[Opening STORED DATA section]

/-- GROUP_END_SEND (R161). In DOWN every frame ends with HOLD = 1 (R173). -/
def State.groupEnd (s : State) (g : Nat) : State :=
  if !s.enabled (Reg.page 7 0) then s
  else
    let s := s.fillWords g 1 300
    let x := s.grp g
    if x.frame.isSome ∧ x.fin ∧ x.words.isEmpty then s.sendEnd g (x.hold || s.grpMode g == 2) else s

/-- ALIGN_SEND (R160): the reserved position, where it is next and carries ALIGN. -/
def State.alignSend (s : State) (g : Nat) : State :=
  if s.enabled (Reg.page 7 0) ∧ (s.grp g).pos = 127 ∧ (s.grp g).slot = 0 then s.reserved g else s

/-- COMMAND_COPY_SEND (R164, R168): the reserved position, where it is next and carries a copy of the oldest command. -/
def State.commandCopy (s : State) (g : Nat) : State :=
  let x := s.grp g
  if s.enabled (Reg.page 7 0) ∧ x.pos = 127 ∧ x.commandFits ∧ !x.cmds.isEmpty then s.reserved g else s

/-- A command issued to the panel, to be sent twice (R168): CODE and ARGS. -/
def State.panelCommand (s : State) (g c : Nat) : State := let x := s.grp g; s.setGrp g { x with cmds := x.cmds ++ [(c % 2 ^ 48, 2)] }

/-! ### Bring-up (R169, R170) -/

/-- BRINGUP fails: STAGE FAILED with the stage (R169). -/
def State.bringupFail (s : State) (g st : Nat) : State := (s.wf (Reg.PLK_GRP_STATUS g) 23 20 st).setStage g stageFailed

/-- A lane that fails a stage is fenced with role FENCED (R169). -/
def State.laneFails (s : State) (g k : Nat) : State :=
  let l := s.phys g k
  let s := (s.setRole l roleFenced).laneState l stFenced
  let s := s.setLane l { s.lane l with failed := true }
  s.setGrp g { s.grp g with taking := (s.grp g).taking.filter (· ≠ k) }

/-- A lane takes part in bring-up (R169). -/
def State.laneTakes (s : State) (l : Nat) : Bool := s.enabled (lanePage l) && s.plk.eqDone && !s.rb Reg.PWR_GATE_MISC (8 + l / 16)

/-- Lane `k` starts a bring-up with role NONE; it takes part, or it is off. -/
def State.laneStarts (s : State) (g k : Nat) : State :=
  let l := s.phys g k
  let s := (s.wf (Reg.PLK_LANE_STATUS l) 27 24 k).wf (Reg.PLK_LANE_STATUS l) 31 28 0
  let takes := s.laneTakes l
  let s := s.setLane l { s.lane l with byLoss := false, ready := false, leaving := false, failed := !takes, clean := 0, good := 0, rxIn := none }
  let s := (s.setRole l roleNone).laneState l (if s.enabled (lanePage l) then stIdle else stOff)
  if takes then s.setGrp g { s.grp g with taking := (s.grp g).taking ++ [k] } else s

/-- BRINGUP starts at stage 1 with the map as written (R169, R178). A frame being sent is given up. Where fewer than eight lanes take part, the
spec names no stage: FAIL_STAGE is 1, and STAGE 1 is not shown (log 80). -/
def State.bringupStart (s : State) (g : Nat) : State :=
  let m := (List.range 16).map fun k => s.rf (if k < 8 then Reg.PLK_GRP_MAP_LO g else Reg.PLK_GRP_MAP_HI g) (4 * (k % 8) + 3) (4 * (k % 8))
  if (List.range 16).any (fun i => !m.contains i) then s.bringupFail g 0
  else
    let s := s.frameGone g
    let s := s.setGrp g { s.grp g with map := m, held := false, deskew := false, rate := false, restripe := false, changed := false, taking := [], data := [] }
    let s := s.each 16 fun k s => s.laneStarts g k
    if (s.grp g).taking.length < 8 then s.bringupFail g 1 else (s.wf (Reg.PLK_GRP_STATUS g) 23 20 0).setStage g 1

/-- Logical lane `k` has done its part of stage `st` (R169). -/
def State.laneDone (s : State) (g st k : Nat) : Bool :=
  let l := s.phys g k
  let rep := s.rf (Reg.PLK_LANE_STATUS l) 31 28
  match st with
  | 1 => s.rb (Reg.PLK_GRP_BC_STATUS g) 31 && decide (1 ≤ rep)
  | 3 => decide (2 ≤ rep ∧ 2 ≤ (s.lane l).clean)
  | 4 => rep == 4
  | 5 => (s.lane l).rxIn == some k
  | _ => true

/-- The stage's done condition holds (R169). -/
def State.stageDone (s : State) (g : Nat) : Bool :=
  let st := s.stage g
  let x := s.grp g
  (x.taking.all fun k => s.laneDone g st k) && (st != 2 || x.lock) && (st != 6 || x.deskew) && (st != 7 || x.rate) && decide (1 ≤ st ∧ st ≤ 7)

/-- The group reaches DATA (R156, R169): roles are given out. LANE_MASK and MODE change at the first FRAME (R173, R178). -/
def State.reachData (s : State) (g : Nat) : State :=
  let t := (s.grp g).taking
  let s := s.each 16 fun k s =>
    let l := s.phys g k
    if !t.contains k then s
    else if (t.filter (· < k)).length < 15 then (s.setRole l roleData).laneState l stRun
    else (s.setRole l roleStandin).laneState l stIdle
  (s.setGrp g { s.grp g with data := s.lanesOf g roleData }).setStage g stageData

/-- The next stage starts (R169). -/
def State.nextStage (s : State) (g : Nat) : State :=
  let s := s.setGrp g { s.grp g with held := false }
  if s.stage g = 2 ∧ !s.rb (Reg.PLK_GRP_BC_STATUS g) 31 then s.bringupFail g 2
  else if s.stage g = 7 then s.reachData g
  else s.setStage g (s.stage g + 1)

/-- BRINGUP (R169): starts a bring-up, or lets a stage that MANUAL holds go on. -/
def State.bringup (s : State) (g : Nat) : State := if (s.grp g).held then s.nextStage g else s.bringupStart g

/-- BRINGUP_STAGE_DONE (R169). -/
def State.bringupDone (s : State) (g : Nat) : State :=
  if !s.stageDone g then s
  else if s.rb (Reg.PLK_GRP_CTRL g) 1 then s.setGrp g { s.grp g with held := true }
  else s.nextStage g

/-- BRINGUP_STAGE_TIMEOUT (R169): the lanes that have not done their part are fenced; in DESKEW and RATE, where no report names a lane, those of
`failing` (logical). Too few lanes, or no back channel by the end of LOCK, fail the bring-up. -/
def State.bringupTimeout (s : State) (g : Nat) (failing : Nat) : State :=
  let st := s.stage g
  if st = 0 ∨ 7 < st then s
  else
    let s := s.eachOf ((s.grp g).taking.filter fun k => !s.laneDone g st k || (decide (6 ≤ st) && failing.testBit k)) fun k s => s.laneFails g k
    if (s.grp g).taking.length < 8 ∨ (st = 2 ∧ !s.rb (Reg.PLK_GRP_BC_STATUS g) 31) then s.bringupFail g st
    else s.bringupDone g

/-! ### Reports and the firmware's corrections (R167, R169) -/

/-- A bit-slip of lane `l`, at most 65 (R179). -/
def State.slipLane (s : State) (l : Nat) : State := s.wf (Reg.PLK_LANE_STATUS l) 22 16 (min 65 (s.rf (Reg.PLK_LANE_STATUS l) 22 16 + 1))

/-- The map that brings every lane taking part to the input of its logical number (R169, ORDER): the lane that arrives at input `k` becomes logical
lane `k`, and the lanes that do not take part fill what is left in order. None where the reports do not give one. -/
def State.orderMap (s : State) (g : Nat) : Option (List Nat) :=
  let x := s.grp g
  let at_ (k : Nat) : Option Nat := (x.taking.find? fun j => (s.lane (s.phys g j)).rxIn == some k).map fun j => nth 0 x.map j
  let used := (List.range 16).filterMap at_
  let free := x.map.filter fun p => !used.contains p
  let m := ((List.range 16).foldl (fun (acc : List Nat × List Nat) k => match at_ k with
    | some p => (acc.1 ++ [p], acc.2)
    | none => (acc.1 ++ [acc.2.headD 0], acc.2.drop 1)) ([], free)).1
  if used.length = x.taking.length ∧ (List.range 16).all m.contains then some m else none

/-- The ORDER stage rewrites PLK_GRP_MAP where the inputs reported are a permutation and not as configured (R169; log 80). -/
def State.reorder (s : State) (g : Nat) : State :=
  let x := s.grp g
  match s.orderMap g with
  | some m =>
    if m = x.map then s
    else
      let phys := x.taking.map fun k => nth 0 x.map k
      let s := s.setGrp g { x with map := m, taking := (List.range 16).filter fun k => phys.contains (nth 0 m k) }
      let nib (o : Nat) : Nat := (List.range 8).foldl (fun a i => a + nth 0 m (o + i) * 16 ^ i) 0
      let s := (s.wn (Reg.PLK_GRP_MAP_LO g) (nib 0)).wn (Reg.PLK_GRP_MAP_HI g) (nib 8)
      s.each 16 fun k s =>
        let l := s.phys g k
        (s.wf (Reg.PLK_LANE_STATUS l) 27 24 k).setLane l { s.lane l with rxIn := none }
  | none => s

/-- The firmware's correction after a report of physical lane `l` (R169, R175): one slip per report in SLIP that is not clean, INVERT at STATUS 3 in
POLARITY, the map in ORDER; a returning lane has the corrections of SLIP and POLARITY for itself. -/
def State.correct (s : State) (l status errs : Nat) : State :=
  let g := l / 16
  let back := s.pgState (lanePage l) == stReturning
  let part := back || (s.grp g).taking.contains (s.logical l)
  if !part then s
  else
    let slip := (back || s.stage g == 3) && (decide (status < 2) || (status == 2 && decide (errs ≠ 0)))
    let inv := (back || s.stage g == 4) && status == 3
    let s := if slip then s.slipLane l else s
    let s := if inv then s.wb (Reg.PLK_LANE_CTRL l) 0 true else s
    if !back && s.stage g == 5 then s.reorder g else s

/-- What a LANE_REPORT for logical lane `k` records (R167, R169, R175). -/
def State.reportIn (s : State) (g k rx status errs : Nat) : State :=
  let l := s.phys g k
  let s := (s.wf (Reg.PLK_LANE_STATUS l) 31 28 status).cntSat (Reg.PLK_LANE_SYNC_ERR l) 32 errs
  let x := s.lane l
  let s := s.setLane l { x with rxIn := some rx, clean := if 2 ≤ status ∧ errs = 0 then x.clean + 1 else 0, good := if status = 4 ∧ errs = 0 then x.good + 1 else 0 }
  s.correct l status errs

/-- EQ_TABLE_APPLY (R170). -/
def State.eqApply (s : State) (img : List Byte) : State :=
  let s := { s with plk := { s.plk with eqDone := true } }
  if img.length = 448 ∧ leAt img 0 4 = 0x51454C50 ∧ leAt img 4 2 = 1 ∧ leAt img 6 2 = 96 ∧ leAt img 8 4 = crc32c (img.drop 64) ∧ leAt img 12 8 ≠ 0
      ∧ ((img.drop 20).take 44).all (fun b => b = 0) then
    let s := s.each 96 fun l s => s.wr (Reg.PLK_LANE_EQ l) (applyLim (wd (leAt img (64 + 4 * l) 4) &&& 0x3F1F0FFF) .taps)
    (s.wr64 Reg.PLK_EQ_ID_LO (leAt img 12 8)).evt 977
  else
    let s := s.each 96 fun l s => s.wr (Reg.PLK_LANE_EQ l) 0x30000000
    ((s.wr64 Reg.PLK_EQ_ID_LO 0).evt 978).notice 258

/-! ### The back channel (R165 to R167) -/

/-- A valid message has arrived (R166); false where the receiver has no block lock and so receives none. -/
def State.bcMessage (s : State) (g : Nat) (f : State → State) : State :=
  if (s.grp g).lock then
    let s := s.setGrp g { s.grp g with msg := true }
    f (s.wb (Reg.PLK_GRP_BC_STATUS g) 31 true)
  else s

/-- The back channel goes down (R166). -/
def State.bcDown (s : State) (g : Nat) : State :=
  if s.rb (Reg.PLK_GRP_BC_STATUS g) 31 then ((s.wb (Reg.PLK_GRP_BC_STATUS g) 31 false).evt (743 + 8 * g)).grpNotice g 3 else s

/-- A message for the host's queue of 32 (R167). -/
def State.bcQueue (s : State) (g code args : Nat) : State :=
  let x := s.grp g
  if x.queue.length < 32 then
    let s := s.setGrp g { x with queue := x.queue ++ [controlBlock 0x33 (code + args % 2 ^ 40 * 256)] }
    (s.wf (Reg.PLK_GRP_BC_STATUS g) 5 0 (x.queue.length + 1)).evt (741 + 8 * g)
  else s.wf (Reg.PLK_GRP_BC_STATUS g) 23 16 (satAdd 8 (s.rf (Reg.PLK_GRP_BC_STATUS g) 23 16) 1)

/-- The oldest waiting message, or zero (R178). -/
def State.bcOldest (s : State) (g : Nat) : Nat := (s.grp g).queue.head?.getD 0

/-- A read of PLK_GRP_BC_HI removes the oldest message (R178). -/
def State.bcPop (s : State) (g : Nat) : State :=
  let x := s.grp g
  (s.setGrp g { x with queue := x.queue.drop 1 }).wf (Reg.PLK_GRP_BC_STATUS g) 5 0 (x.queue.length - 1)

/-- MAP_ACK (R167, R174). -/
def State.mapAck (s : State) (g seq : Nat) : State := s.when (s.rf (Reg.PLK_GRP_STATUS g) 27 24 == seq) fun s => s.wb (Reg.PLK_GRP_STATUS g) 31 true

/-- FRAME_REPORT (R167). -/
def State.frameReport (s : State) (g : Nat) (held : Bool) (runs : Nat) : State := s.wn (Reg.PLK_GRP_PANEL_RUNS g) (b2n held * 2 ^ 31 + runs)

/-- TEMP (R167, R50). -/
def State.bcTemp (s : State) (g t : Nat) : State := (s.wn (Reg.PLK_GRP_TEMP g) (2 ^ 31 + t % 65536)).geoNewReading g 3 t

/-! ### Commands (R178, R179) -/

/-- A write of PLK_GRP_CMD. -/
def State.grpCmd (s : State) (g : Nat) (v : Word) : State :=
  match fld v 3 0 with
  | 1 => s.bringup g
  | 2 => s.setGrp g { s.grp g with restripe := true }
  | 3 => s.panelCommand g (s.rn (Reg.PLK_GRP_TX_LO g) / 256 + s.rf (Reg.PLK_GRP_TX_HI g) 23 0 * 2 ^ 24)
  | _ => s

/-- A write of PLK_LANE_SLIP (R179): ignored unless the role is NONE or FENCED; at most 65 slips. -/
def State.laneSlip (s : State) (l : Nat) (v : Word) : State :=
  if bit v 0 ∧ (s.role l = roleNone ∨ s.role l = roleFenced) then s.slipLane l else s

/-- The test pattern of lane `l` starts at a state that the spec leaves open (R171): any but all zeros. -/
def State.seedLane (s : State) (l p : Nat) : State :=
  let (v, s) := s.free 31
  s.setLane l { s.lane l with prbs := v.toNat % (2 ^ (prbsTaps p).1 - 1) + 1 }

/-- A write of PLK_LANE_CTRL (R171, R179): FAR is refused for lane 16g and before stage LOCK, and LOOPBACK then reads 0; a pattern starts. -/
def State.laneCtrl (s : State) (l : Nat) (old : Word) : State :=
  let a := Reg.PLK_LANE_CTRL l
  let st := s.stage (l / 16)
  let s := if s.rf a 5 4 = 3 ∧ (l % 16 = 0 ∨ st < 2 ∨ st = stageFailed) then s.wf a 5 4 0 else s
  if s.rf a 9 8 ≠ 0 ∧ s.rf a 9 8 ≠ fld old 9 8 then s.seedLane l (s.rf a 9 8) else s

/-- Side effects of a write of a PLK register beyond storing it. -/
def State.plkWritten (s : State) (a : Nat) (v old : Word) : State :=
  if 0x701000 ≤ a ∧ a < 0x707000 ∧ a % 0x1000 = 0x40 then s.grpCmd ((a - 0x701000) / 0x1000) v
  else if 0x708000 ≤ a ∧ a < 0x768000 ∧ a % 0x1000 = 0x40 then s.laneCtrl ((a - 0x708000) / 0x1000) old
  else if 0x708000 ≤ a ∧ a < 0x768000 ∧ a % 0x1000 = 0x4C then s.laneSlip ((a - 0x708000) / 0x1000) v
  else s

/-! ### Meanings -/

/-- STREAM_ROW_SEND (R160). -/
def execStreamRowSend (g : Fin 6) (s : State) : Host.Outcome State Fault Refusal := done (s.rowSend g)

/-- ALIGN_SEND (R160). -/
def execAlignSend (g : Fin 6) (s : State) : Host.Outcome State Fault Refusal := done (s.alignSend g)

/-- COMMAND_COPY_SEND (R168). -/
def execCommandCopySend (g : Fin 6) (s : State) : Host.Outcome State Fault Refusal := done (s.commandCopy g)

/-- GROUP_END_SEND (R161). -/
def execGroupEndSend (g : Fin 6) (s : State) : Host.Outcome State Fault Refusal := done (s.groupEnd g)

[Closing STORED DATA section]

Look above for the line containing "(R167, R169) -/" and the line containing "The map that". Transcribe both, with the lines between them, exactly.

/-! ### Reports and the firmware's corrections (R167, R169) -/

/-- A bit-slip of lane `l`, at most 65 (R179). -/
def State.slipLane (s : State) (l : Nat) : State := s.wf (Reg.PLK_LANE_STATUS l) 22 16 (min 65 (s.rf (Reg.PLK_LANE_STATUS l) 22 16 + 1))

/-- The map that brings every lane taking part to the input of its logical number (R169, ORDER): the lane that arrives at input `k` becomes logical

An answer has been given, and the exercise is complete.